#### What you have to do
Filter the records below, keeping only lines with the string "lean".

==========

-- ==== Sys2Proof/Machine/Dispatch.lean ====
section
/-! DEFINITION. One arm per instruction. -/

namespace Sys2Proof.Machine

def exec (i : Instr) (s : State) : Host.Outcome State Fault Refusal :=
  match i with
  | .reset => Sys2Proof.Machine.execReset s
  | .idle => Sys2Proof.Machine.execIdle s
  | .applySample x => Sys2Proof.Machine.execApplySample x s
  | .readPosition => Sys2Proof.Machine.execReadPosition s
  | .lutSame0to0 => Sys2Proof.Machine.execLutSame0to0 s
  | .lutFwd0to1 => Sys2Proof.Machine.execLutFwd0to1 s
  | .lutBwd0to2 => Sys2Proof.Machine.execLutBwd0to2 s
  | .lutDflip0to3 => Sys2Proof.Machine.execLutDflip0to3 s
  | .lutBwd1to0 => Sys2Proof.Machine.execLutBwd1to0 s
  | .lutSame1to1 => Sys2Proof.Machine.execLutSame1to1 s
  | .lutDflip1to2 => Sys2Proof.Machine.execLutDflip1to2 s
  | .lutFwd1to3 => Sys2Proof.Machine.execLutFwd1to3 s
  | .lutFwd2to0 => Sys2Proof.Machine.execLutFwd2to0 s
  | .lutDflip2to1 => Sys2Proof.Machine.execLutDflip2to1 s
  | .lutSame2to2 => Sys2Proof.Machine.execLutSame2to2 s
  | .lutBwd2to3 => Sys2Proof.Machine.execLutBwd2to3 s
  | .lutDflip3to0 => Sys2Proof.Machine.execLutDflip3to0 s
  | .lutBwd3to1 => Sys2Proof.Machine.execLutBwd3to1 s
  | .lutFwd3to2 => Sys2Proof.Machine.execLutFwd3to2 s
  | .lutSame3to3 => Sys2Proof.Machine.execLutSame3to3 s

end Sys2Proof.Machine
end

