-- ==== Sys2Proof/Contract.lean ====
section
/-! DEFINITION. The software contract that 41_decoder_fsm.md R109 holds the block against: DecoderState and apply_sample as the source
describes them (00_scope.md, glossary; 41_decoder_fsm.md R103), with the table in its conditional form (40_transition_lut.md R85), and
the collaborator's snapshot difference (42_position_accumulator.md R126). No part of the machine uses this file. -/

namespace Sys2Proof.Contract

/-- "DecoderState: last_state: ChannelState or uninitialized, position: signed 32-bit accumulator" (10_state.md R20). -/
structure DecoderState where
  lastState : Option Sample
  position  : Position
  deriving DecidableEq, Repr

/-- "created once at startup with last_state = uninitialized and position = 0" (41_decoder_fsm.md R101). -/
def fresh : DecoderState := ⟨none, 0⟩

/-- `apply_sample`, the two behaviours of the source (41_decoder_fsm.md R103): the delta it returns and the state it leaves. -/
def applySample (policy : OverflowPolicy) (x : Sample) (d : DecoderState) : Delta × DecoderState :=
  match d.lastState with
  | none   => (.zero, ⟨some x, d.position⟩)
  | some l =>
    let delta := Machine.lutConditional l x
    (delta, ⟨some x, Machine.acc policy d.position delta⟩)

/-- The returns of one call after another, and the state they leave. -/
def applyAll (policy : OverflowPolicy) : List Sample → DecoderState → List Delta × DecoderState
  | [],      d => ([], d)
  | x :: xs, d =>
    let first := applySample policy x d
    let rest  := applyAll policy xs first.2
    (first.1 :: rest.1, rest.2)

/-- `signed32((p_now − p_prev) mod 2^32)` (42_position_accumulator.md R126). -/
def snapshotDifference (now previous : Position) : Int := (now - previous).toInt

end Sys2Proof.Contract
end

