/-- Settles O29: `primed`, and so the phase, is read off the registers that each command leaves. -/
theorem lifecycleTransitions : Obligations.LifecycleTransitions := by
  intro s c rest
  obtain ⟨t, ht⟩ := step_completes (s.withInputs (c :: rest))
  refine ⟨t, ht, fun hc => ?reset, fun hc => ?idle, fun x hc => ?sample, decodeCommand_cases c.command⟩
  case reset =>
    have hprimed : t.primed = false := congrArg Registers.primed (step_registers_of_reset ht hc)
    rw [State.phase, hprimed, if_neg Bool.false_ne_true]
  case idle =>
    have hregs := step_registers_of_idle ht hc
    exact ⟨phase_congr (congrArg Registers.primed hregs), hregs⟩
  case sample =>
    have hregs := step_registers_of_applySample ht hc
    have hprimed : t.primed = true := congrArg Registers.primed hregs
    exact ⟨by rw [State.phase, hprimed, if_pos rfl], congrArg Registers.last hregs⟩

/-- Settles O24: the frame of `exec_reset`, for an edge by the word with `rst` set; the state it leaves takes the bootstrap branch. -/
theorem resetClears : Obligations.ResetClears := by
  refine ⟨exec_reset, fun s rest valid x => ?edge, fun s x => ?bootstrap⟩
  case edge =>
    have hinstr : Cycle.instr ⟨true, valid, x, false⟩ = .reset := (instr_eq_reset_iff _).mpr rfl
    rw [step_withInputs_cons, hinstr, exec_reset]
    rfl
  case bootstrap =>
    rw [exec_reset, andThen_next, exec_applySample_bootstrap x _ (clearPrimed_primed _)]
    rfl

/-- Settles O27: the bootstrap branch, which overwrites `last` unread. -/
theorem bootstrapSeedsLast : Obligations.BootstrapSeedsLast := by
  intro s x hprimed
  have hexec := exec_applySample_bootstrap x s hprimed
  exact ⟨hexec, fun l => (exec_applySample_bootstrap x { s with last := l } hprimed).trans hexec.symm⟩

end Sys2Proof.Machine
end

section
/-! O18, O20 and O21: the accumulator (42_position_accumulator.md R120, R121, R123), each sum by what it is as a signed number. -/

namespace Sys2Proof.Machine

/-! ### The two sums -/

/-- The 33-bit extension of the position is its value, and the carry out of bit 32 is dropped with that bit. -/
theorem wrapAdd_toNat (p : Position) (d : Delta) :
    (wrapAdd p d).toNat = (p.toNat + (d.code.signExtend 33).toNat) % 2 ^ 32 := by
  have hp : (p.setWidth 33).toNat = p.toNat := BitVec.toNat_setWidth_of_le (by decide)
  rw [wrapAdd, BitVec.toNat_setWidth, BitVec.toNat_add, hp, Nat.mod_mod_of_dvd _ (by decide)]

theorem wrapAdd_toInt (p : Position) (d : Delta) : (wrapAdd p d).toInt = (p.toInt + d.value).bmod (2 ^ 32) := by
  rw [wrapAdd_eq_add, BitVec.toInt_add, BitVec.toInt_ofInt, Int.add_bmod_bmod]

/-- The two sums agree exactly where the sum of the integers fits the register: there both are that sum, elsewhere the wrapped one has
the opposite sign of the clamped one. -/
theorem wrapAdd_eq_satAdd_iff (p : Position) (d : Delta) :
    wrapAdd p d = satAdd p d ↔ -2 ^ 31 ≤ p.toInt + d.value ∧ p.toInt + d.value < 2 ^ 31 := by
  have lo := BitVec.le_toInt p
  have hi := BitVec.toInt_lt (x := p)
  have hd := deltaValue_range d
  rw [← BitVec.toInt_inj, wrapAdd_toInt, satAdd_toInt, Int.bmod_def]
  omega

/-- The sum leaves the register's range only by a step off one of its two ends. -/
theorem sum_out_of_range_iff (p : Position) (d : Delta) :
    ¬ (-2 ^ 31 ≤ p.toInt + d.value ∧ p.toInt + d.value < 2 ^ 31) ↔
      p = 0x7FFFFFFF ∧ d = .plusOne ∨ p = 0x80000000 ∧ d = .minusOne := by
  have lo := BitVec.le_toInt p
  have hi := BitVec.toInt_lt (x := p)
  have top : p = 0x7FFFFFFF ↔ p.toInt = 2 ^ 31 - 1 := BitVec.toInt_inj.symm
  have bottom : p = 0x80000000 ↔ p.toInt = -2 ^ 31 := BitVec.toInt_inj.symm
  rw [top, bottom]
  cases d with
  | minusOne => simp only [Delta.value, reduceCtorEq, and_true, and_false, false_or]; omega
  | zero => simp only [Delta.value, reduceCtorEq, and_false, or_false, iff_false, not_not]; omega
  | plusOne => simp only [Delta.value, reduceCtorEq, and_true, and_false, or_false]; omega

/-- Settles O18: the unsigned and the signed reading of the sum, the corner cases by evaluation, and the delta 0 by `acc_by_zero`. -/
theorem wrapAddIsModular : Obligations.WrapAddIsModular :=
  ⟨fun p d => ⟨wrapAdd_toNat p d, wrapAdd_toInt p d⟩, rfl, rfl, rfl, rfl, acc_by_zero .wrap⟩

/-- Settles O20: the sums differ where the sum of the integers does not fit, which is at the two ends. -/
theorem policiesDifferOnlyAtTheEnds : Obligations.PoliciesDifferOnlyAtTheEnds := by
  refine ⟨rfl, fun p d => ⟨acc_wrap p d, acc_saturate p d, ?_⟩⟩
  rw [acc_wrap, acc_saturate, Ne, wrapAdd_eq_satAdd_iff, sum_out_of_range_iff]

/-! ### What a sample adds -/

/-- A sample accumulates the table's delta in a running block, and the delta 0 in a bootstrap. -/
theorem exec_applySample_pos (x : Sample) (s : State) :
    ∃ t, exec (.applySample x) s = .next t ∧
      t.pos = acc s.params.overflowPolicy s.pos (if s.primed then lut (lutKey s.last x) else .zero) := by
  cases hprimed : s.primed
  · exact ⟨_, exec_applySample_bootstrap x s hprimed, (acc_by_zero _ _).symm⟩
  · exact ⟨_, exec_applySample_running x s hprimed, rfl⟩

/-- A bootstrap, a no-change sample and a double flip add the delta 0. -/
theorem sampleDelta_eq_zero {s : State} {x : Sample} (h : s.primed = false ∨ x = s.last ∨ x ^^^ s.last = 0b11) :
    (if s.primed then lut (lutKey s.last x) else .zero) = Delta.zero := by
  obtain hboot | rfl | hflip := h
  · rw [hboot, if_neg Bool.false_ne_true]
  · rw [lut_same, ite_self]
  · rw [lut_doubleFlip s.last x (by rw [BitVec.xor_comm, hflip]), ite_self]

/-- Settles O21: IDLE does not write the position, and each of the three samples accumulates the delta 0. -/
theorem zeroDeltaKeepsThePosition : Obligations.ZeroDeltaKeepsThePosition := by
  refine ⟨acc_by_zero, fun s => ⟨⟨_, exec_idle s, drive_pos s .zero⟩, fun x hx => ?sample⟩⟩
  case sample =>
    obtain ⟨t, ht, hpos⟩ := exec_applySample_pos x s
    rw [sampleDelta_eq_zero hx, acc_by_zero] at hpos
    exact ⟨t, ht, hpos⟩

end Sys2Proof.Machine
end

section
/-! O37 and O38: simultaneous events in one cycle, and the completion of every instruction (60_exceptions.md R140, R144). -/

namespace Sys2Proof.Machine

/-- Settles O37: the edge and the edge without its READ keep the agreement `State.SameButReads`; with `rst` the instruction is RESET,
whatever the sample; and the observation comes before the command. -/
theorem priorityOfSimultaneousEvents : Obligations.PriorityOfSimultaneousEvents := by
  intro s c rest
  obtain ⟨t, ht⟩ := step_completes (s.withInputs (c :: rest))
  obtain ⟨u, hu⟩ := step_completes (s.withInputs (c.withoutRead :: rest))
  have hbefore : (s.withInputs (c :: rest)).SameButReads (s.withInputs (c.withoutRead :: rest)) := ⟨rfl, rfl, rfl, rfl⟩
  have hafter : t.SameButReads u := step_sameButReads hbefore rfl ht hu
  exact ⟨t, u, ht, hu, hafter.registers, hafter.deltaOut,
    fun hrst => step_registers_of_reset ht ((instr_eq_reset_iff c).mpr hrst),
    fun hread hsync => (step_snapshot_of_sync ht hsync hread :)⟩

/-- The canonical word of an instruction decodes to it, in the instruction's own code space. -/
theorem decodeWord_encode (i : Instr) : decodeWord (encode i) = i := by
  cases i with
  | applySample x => exact decodeCommand_wordApply x
  | _ => rfl

/-- Every word completes, in each of the three code spaces: a command, an observation, the read of a key. -/
theorem exec_decodeWord_completes (w : TableWord) (s : State) : ∃ t, exec (decodeWord w) s = .next t := by
  obtain ⟨format, bits⟩ := w
  cases format with
  | cmd4 => exact exec_decodeCommand_completes bits s
  | observation => exact ⟨_, exec_readPosition s⟩
  | lutKey4 => exact ⟨_, exec_decodeKey bits s⟩

/-- Every instruction has a word, and so completes. -/
theorem exec_completes (i : Instr) (s : State) : ∃ t, exec i s = .next t := by
  rw [← decodeWord_encode i]
  exact exec_decodeWord_completes (encode i) s

/-- Settles O38: every edge and every instruction completes. -/
theorem nothingFaults : Obligations.NothingFaults := ⟨step_completes, exec_completes⟩

end Sys2Proof.Machine
end

section
/-! O42: a run of RESET edges (70_reset_and_hazards.md R160). -/

namespace Sys2Proof.Machine

/-- After any positive number of RESET edges the registers hold the reset values, and the rest of the inputs stands next. -/
theorem runFor_resets (c : Cycle) (resets rest : List Cycle) {s : State} (hs : s.inputs = c :: resets ++ rest)
    (hrst : ∀ d ∈ c :: resets, d.rst = true) :
    ∃ t, runFor (c :: resets).length s = .next t ∧ t.registers = resetRegisters ∧ t.inputs = rest := by
  induction resets generalizing c s with
  | nil =>
    obtain ⟨u, hu⟩ := step_completes s
    have hc : s.currentCycle.instr = .reset := by
      rw [currentCycle_of_inputs hs, instr_eq_reset_iff, hrst c List.mem_cons_self]
    exact ⟨u, runFor_succ _ _ _ hu, step_registers_of_reset hu hc, step_inputs_of_cons hu hs⟩
  | cons d resets ih =>
    obtain ⟨u, hu⟩ := step_completes s
    obtain ⟨t, ht, hregs, hrest⟩ := ih d (step_inputs_of_cons hu hs) (List.forall_mem_cons.mp hrst).2
    exact ⟨t, (runFor_succ _ _ _ hu).trans ht, hregs, hrest⟩

/-- The cycle that presents a sample is its APPLY_SAMPLE. -/
theorem instr_apply (x : Sample) : (Cycle.apply x).instr = .applySample x :=
  instr_ofCommand_encode (i := .applySample x) rfl false

/-- Settles O42: the RESET edges leave the reset registers, where `primed` is 0, so the sample behind them is a bootstrap. -/
theorem resetSequence : Obligations.ResetSequence := by
  intro s resets x hne hrst
  obtain ⟨c, cs, rfl⟩ := List.exists_cons_of_ne_nil hne
  obtain ⟨t, ht, hregs, hrest⟩ := runFor_resets c cs [Cycle.apply x] (withInputs_inputs s _) hrst
  obtain ⟨u, hu⟩ := step_completes t
  have hc : t.currentCycle.instr = .applySample x := by rw [currentCycle_of_inputs hrest, instr_apply]
  have hprimed : t.primed = false := congrArg Registers.primed hregs
  have hpos : t.pos = 0 := congrArg Registers.pos hregs
  refine ⟨t, u, ht, hregs, hu, ?registers, ?delta⟩
  case registers => rw [step_registers_of_applySample hu hc, hprimed, if_neg Bool.false_ne_true, hpos]
  case delta => rw [step_deltaOut_of_applySample hu hc, hprimed, if_neg Bool.false_ne_true, Delta.code]

end Sys2Proof.Machine
end

section
/-! O51: the table's entry for a change of many unseen steps (70_reset_and_hazards.md R166): the forward order has period 4, and its
four net changes are the table's classes. -/

namespace Sys2Proof.Machine

theorem forwardBy_periodic (p : Sample) : Function.Periodic (forwardBy · p) 4 :=
  fun k => forwardNext_four (forwardBy k p)

/-- Two forward steps flip both bits. -/
theorem xor_forwardBy_two : ∀ p : Sample, p ^^^ forwardBy 2 p = 0b11 := by decide

/-- `k` forward steps read as one change: a net change of none, one, two or three steps, which is the backward step. -/
theorem lut_forwardBy_value (k : Nat) (p : Sample) :
    (lut (lutKey p (forwardBy k p))).value = if k % 4 = 1 then 1 else if k % 4 = 3 then -1 else 0 := by
  rw [← (forwardBy_periodic p).map_mod_nat k]
  have hk : k % 4 < 4 := Nat.mod_lt k (by decide)
  generalize k % 4 = net at hk ⊢
  match net, hk with
  | 0, _ => exact congrArg Delta.value (lut_same p)
  | 1, _ => exact congrArg Delta.value (lut_forward p)
  | 2, _ => exact congrArg Delta.value (lut_doubleFlip p _ (xor_forwardBy_two p))
  | 3, _ => exact congrArg Delta.value (lut_threeForward p)

/-- `k` backward steps read the opposite of `k` forward steps. -/
theorem lut_backwardBy_value (k : Nat) (p : Sample) :
    (lut (lutKey (forwardBy k p) p)).value = if k % 4 = 1 then -1 else if k % 4 = 3 then 1 else 0 := by
  rw [lut_swap, deltaNeg_value, lut_forwardBy_value, apply_ite Neg.neg, apply_ite Neg.neg, neg_neg, neg_zero]

/-- The delta port of a running sample, read as signed, is the value of the table's entry. -/
theorem exec_applySample_deltaOut_toInt (x : Sample) {s : State} (h : s.primed = true) :
    ∃ t, exec (.applySample x) s = .next t ∧ t.deltaOut.toInt = (lut (lutKey s.last x)).value :=
  ⟨_, exec_applySample_running x s h, deltaCode_toInt _⟩

/-- Settles O51: the port shows the table's entry, which is that of the net change, in each direction. -/
theorem aliasingDecodesTheNetChange : Obligations.AliasingDecodesTheNetChange := by
  intro s k x hprimed
  obtain ⟨t, ht, hdelta⟩ := exec_applySample_deltaOut_toInt x hprimed
  refine ⟨fun hforward => ⟨t, ht, ?forward⟩, fun hbackward => ⟨t, ht, ?backward⟩⟩
  case forward => rw [hdelta, hforward, lut_forwardBy_value]
  case backward => rw [hdelta, hbackward, lut_backwardBy_value]

end Sys2Proof.Machine
end

section
/-! O45, O44 and O30: what any one instruction can do to the registers and the delta port, and the invariant it keeps
(10_state.md R21 to R23, R31; 30_encoding.md R64). -/

namespace Sys2Proof.Machine

/-! ### One instruction -/

/-- The 20 rows by their kind: the three commands, the observation, and the reads of a key. -/
theorem instr_cases (i : Instr) :
    i = .reset ∨ i = .idle ∨ (∃ x, i = .applySample x) ∨ i = .readPosition ∨ ∃ k, i = decodeKey k := by
  rw [← decodeWord_encode i]
  obtain ⟨format, bits⟩ := encode i
  cases format with
  | cmd4 =>
    obtain h | h | h := decodeCommand_cases bits
    · exact .inl h
    · exact .inr (.inl h)
    · exact .inr (.inr (.inl h))
  | observation => exact .inr (.inr (.inr (.inl rfl)))
  | lutKey4 => exact .inr (.inr (.inr (.inr ⟨bits, rfl⟩)))

@[simp] theorem observe_registers (s : State) : s.observe.registers = s.registers :=
  (registers_eq_iff _ s).mpr ⟨observe_primed s, observe_last s, observe_pos s⟩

==========

#### Exercise solution
-- ==== Sys2Proof/Machine/Dispatch.lean ====
-- ==== Sys2Proof/Contract.lean ====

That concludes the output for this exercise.